Investment in certain sectors, such as investment in the weapons manufacturing business, may fall into the categories in which the prior notifications are required as explained in question 1. Once the prior notification is required, the authorities will review the transaction from the view of whether the investment is likely to impair national security, impede public order or hamper the protection of public safety. There are no rules or regulations requiring special scrutiny for any particular sectors in such reviews by the authorities.

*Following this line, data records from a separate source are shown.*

-- ==== Sys2Proof/Laws/Ops.lean ====
section
/-! SUPPORT. For each shared operation, one lemma that says everything it can do. -/

namespace Sys2Proof.Machine

/-! ### The response -/

@[simp] theorem Response.load_cursor (p : Response) (r : List Byte) : (p.load r).cursor = 0 := rfl
@[simp] theorem Response.load_endPos (p : Response) (r : List Byte) : (p.load r).endPos = r.length := rfl
@[simp] theorem Response.clear_cursor (p : Response) : p.clear.cursor = 0 := rfl
@[simp] theorem Response.clear_endPos (p : Response) : p.clear.endPos = 0 := rfl
@[simp] theorem Response.clear_buf (p : Response) : p.clear.buf = p.buf := rfl

/-- The buffer after a load: the new bytes, then what stood past them (10_state R28). -/
theorem Response.load_toList (p : Response) {r : List Byte} (h : r.length ≤ 516) :
    (p.load r).buf.toList = r ++ p.buf.toList.drop r.length := by
  have : (p.load r).buf.toList = (r ++ p.buf.toList.drop r.length).take 516 := rfl
  rw [this, List.take_of_length_le]
  simp; omega

/-- The host can read exactly the bytes loaded. -/
@[simp] theorem Response.load_unread (p : Response) {r : List Byte} (h : r.length ≤ 516) :
    (p.load r).unread = r := by
  simp [Response.unread, Response.load_toList p h]

/-- An emptied response has nothing to read. -/
@[simp] theorem Response.clear_unread (p : Response) : p.clear.unread = [] := by
  simp [Response.unread]

/-! ### Operands of a latched frame -/

@[simp] theorem arg32_latchFrame (s : State) (idx : BitVec 6) (arg : BitVec 32) :
    arg32 (s.latchFrame idx arg) = arg := by
  simp [arg32]

@[simp] theorem ifCondEcho_latchFrame (s : State) (idx : BitVec 6) (arg : BitVec 32) :
    ifCondEcho (s.latchFrame idx arg) = 0x00000100 ||| (argByte arg 3).zeroExtend 32 := by
  simp [ifCondEcho]

/-- The big-endian bytes of the SEND_IF_COND echo (30_encoding R80). -/
theorem bytes32_ifCond (b : Byte) : bytes32 (0x00000100 ||| b.zeroExtend 32) = [0x00, 0x00, 0x01, b] := by
  have h : (0x00000100 : BitVec 32) ||| b.zeroExtend 32 = argOf 0x00 0x00 0x01 b := by
    revert b; decide
  rw [h, bytes32]; simp

/-! ### The status byte and the encoders -/

/-- The status byte depends on `idle` alone (10_state R26). -/
theorem statusByte_congr {s t : State} (h : t.idle = s.idle) : statusByte t = statusByte s := by
  rw [statusByte, statusByte, h]

@[simp] theorem statusByte_latchFrame (s : State) (idx : BitVec 6) (arg : BitVec 32) :
    statusByte (s.latchFrame idx arg) = statusByte s := rfl
@[simp] theorem statusByte_setDraws (s : State) (n : Nat) : statusByte (s.setDraws n) = statusByte s := rfl
@[simp] theorem statusByte_setIdle (s : State) (v : Bool) :
    statusByte (s.setIdle v) = if v then 0x01 else 0x00 := rfl

/-- The SEND_CSD payload (30_encoding R77). -/
theorem csdPayload_eq (c : BitVec 16) : csdPayload c = csdRegister c ++ List.replicate 496 0x00 := rfl

/-- The SEND_CID payload (30_encoding R78). -/
theorem cidPayload_eq : cidPayload = cidRegister ++ List.replicate 496 0x00 := by
  rw [cidPayload, registerPayload]
  have h : csdCidPayloadLen - cidRegister.length = 496 := by decide
  rw [h]

/-- The OCR value as bytes (30_encoding R79). -/
theorem bytes32_ocr : bytes32 ocrValue = [0xC0, 0x00, 0x00, 0x00] := by decide

/-! ### Dispatch and the end of a frame -/

theorem dispatch_unbound {s : State} (h : s.boundStore = none) (effect : Store → State → State) :
    dispatch effect s = s := by simp [dispatch, h]

theorem dispatch_bound {s : State} {st : Store} (h : s.boundStore = some st) (effect : Store → State → State) :
    dispatch effect s = effect st s := by simp [dispatch, h]

/-- A frame on an unbound card: the latch and the transition, no more. -/
theorem completeFrame_unbound {s : State} (h : s.boundStore = none) (c : Command) (arg : BitVec 32)
    (effect : Store → State → State) :
    completeFrame c arg effect s = .next ((s.latchFrame (cmdIndex c) arg).setDecoder (afterFrame c)) := by
  rw [completeFrame, dispatch_unbound (by simpa using h)]

/-- A frame on a bound card: the latch, the command's effect, the transition. -/
theorem completeFrame_bound {s : State} {st : Store} (h : s.boundStore = some st) (c : Command) (arg : BitVec 32)
    (effect : Store → State → State) :
    completeFrame c arg effect s =
      .next ((effect st (s.latchFrame (cmdIndex c) arg)).setDecoder (afterFrame c)) := by
  rw [completeFrame, dispatch_bound (by simpa using h)]

/-- The instruction the decoder reads from the latched frame (40 R122). -/
theorem runFrame_supported {s : State} {c : Command} (h : commandOf s.currentCommand = some c) (b : Byte) :
    runFrame b s = exec (c.instr (arg32 s) b) s := by
  rw [runFrame, decode, latchedFrame, decodeFrame_supported h]; rfl

/-- With no supported command latched the frame does not decode. -/
theorem runFrame_unsupported {s : State} (h : commandOf s.currentCommand = none) (b : Byte) :
    runFrame b s = .fault .undecodableFrame := by
  simp [runFrame, decode, latchedFrame, decodeFrame, h]

/-! ### Sector reads and store writes -/

/-- Everything a sector read can do (42 R200): a hit changes nothing; a miss advances the draw counter. -/
theorem sectorRead_cases (index : SectorIndex) (st : Store) (s : State) :
    (∃ e, cacheLookup s.cache index = some e ∧ sectorRead index st s = (some (logicalSector st e), s)) ∨
    (cacheLookup s.cache index = none ∧
      sectorRead index st s = ((st.read s.draws index).map (logicalSector st), s.setDraws (s.draws + 1))) := by
  unfold sectorRead
  cases h : cacheLookup s.cache index with
  | none => exact .inr ⟨rfl, rfl⟩
  | some e => exact .inl ⟨e, rfl, rfl⟩

/-- A run of store writes keeps geometry and kind. -/
theorem writeAll_geometry (l : List (SectorIndex × Sector)) (st : Store) (n : Nat) :
    (writeAll st n l).store.geometry = st.geometry ∧ (writeAll st n l).store.kind = st.kind := by
  induction l generalizing st n with
  | nil => exact ⟨rfl, rfl⟩
  | cons p l ih =>
    obtain ⟨i, e⟩ := p
    have h := ih (st.write n i e).2 (n + 1)
    have g := st.write_geometry n i e
    simp only [writeAll]
    split <;> simp [h.1, h.2, g.1, g.2]

/-- A run of store writes keeps the data canonical. -/
theorem writeAll_wf (l : List (SectorIndex × Sector)) {st : Store} (n : Nat) (h : st.data.wf = true) :
    (writeAll st n l).store.data.wf = true := by
  induction l generalizing st n with
  | nil => exact h
  | cons p l ih =>
    obtain ⟨i, e⟩ := p
    have h' := ih (n + 1) (Store.write_wf h n i e)
    simp only [writeAll]
    split <;> exact h'

/-- One entry placed at a drawn place: the same entries. -/
theorem placeDrawn_perm {α : Type} (n : Nat) (x : α) (l : List α) : (placeDrawn n x l).Perm (x :: l) := by
  cases l with
  | nil => exact List.Perm.refl _
  | cons y l =>
    refine List.perm_insertIdx x (y :: l) ?_
    have := Nat.mod_lt (Config.commitPosition n) (show 0 < l.length + 2 by omega)
    simp only [List.length_cons]; omega

/-! ### The decoder's byte transitions -/

/-- A data byte while the block is not complete (40 R128). -/
theorem acceptDataByte_next {s : State} (h : s.dataCount < 512) (b : Byte) :
    acceptDataByte b s = .next { s with
      sendBuffer := s.sendBuffer.set s.dataCount b h, dataCount := s.dataCount + 1,
      decoderState := if s.dataCount + 1 = 512 then .awaitingDataCrc1 else s.decoderState } := by
  by_cases hn : s.dataCount + 1 = 512
  · simp only [acceptDataByte, dif_pos h, if_pos hn]; rfl
  · simp only [acceptDataByte, dif_pos h, if_neg hn]; rfl

/-- Everything a data byte can do: the block grows by one byte, or it is already complete, which no run reaches. -/
theorem acceptDataByte_fault {s : State} (h : ¬ s.dataCount < 512) (b : Byte) :
    acceptDataByte b s = .fault .sendBufferOverrun := by
  rw [acceptDataByte, dif_neg h]

/-- The token byte runs the data token; any other byte is ignored (40 R127). -/
theorem awaitToken_eq (b : Byte) (s : State) :
    awaitToken b s = if b = dataTokenByte then exec .dataToken s else .next s := by
  by_cases h : b = dataTokenByte <;> simp [awaitToken, decode, decodeToken, h]

/-- Everything data-phase execution can do (42 R210). -/
theorem executeDataPhase_cases (s : State) :
    (s.currentCommand ≠ cmdIndex .writeBlock ∧
      executeDataPhase s = (s.report (.logicError s.currentCommand)).markFault) ∨
    (s.currentCommand = cmdIndex .writeBlock ∧ s.boundStore = none ∧ executeDataPhase s = s) ∨
    (s.currentCommand = cmdIndex .writeBlock ∧ ∃ st, s.boundStore = some st ∧
      executeDataPhase s = encDataAck (sectorWrite (arg32 s) s.sendBuffer st s)) := by
  by_cases h : s.currentCommand = cmdIndex .writeBlock
  · cases hb : s.boundStore with
    | none => exact .inr (.inl ⟨h, rfl, by simp [executeDataPhase, h, hb]⟩)
    | some st => exact .inr (.inr ⟨h, st, rfl, by simp [executeDataPhase, h, hb]⟩)
  · exact .inl ⟨h, by simp [executeDataPhase, h]⟩

/-! ### The transition each decoder state runs (40 R133) -/

theorem writeByte_command {s : State} (h : s.decoderState = .awaitingCommand) (b : Byte) :
    writeByte b s = .next (acceptCommandByte b s) := by simp [writeByte, h]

In addition to the above, the Forex Act requires the prior notification of the acquisition of shares of unlisted Japanese companies by a foreign investor from a foreign investor if the target company conducts certain businesses so that the acquisition of the shares of which is likely to impair the national security. Such businesses include:
- manufacturing of weapons and certain related products;
- manufacturing of satellites, rockets and certain related products; and
- manufacturing of nuclear plants and certain related products.
How is a foreign investor or foreign investment defined in the applicable law?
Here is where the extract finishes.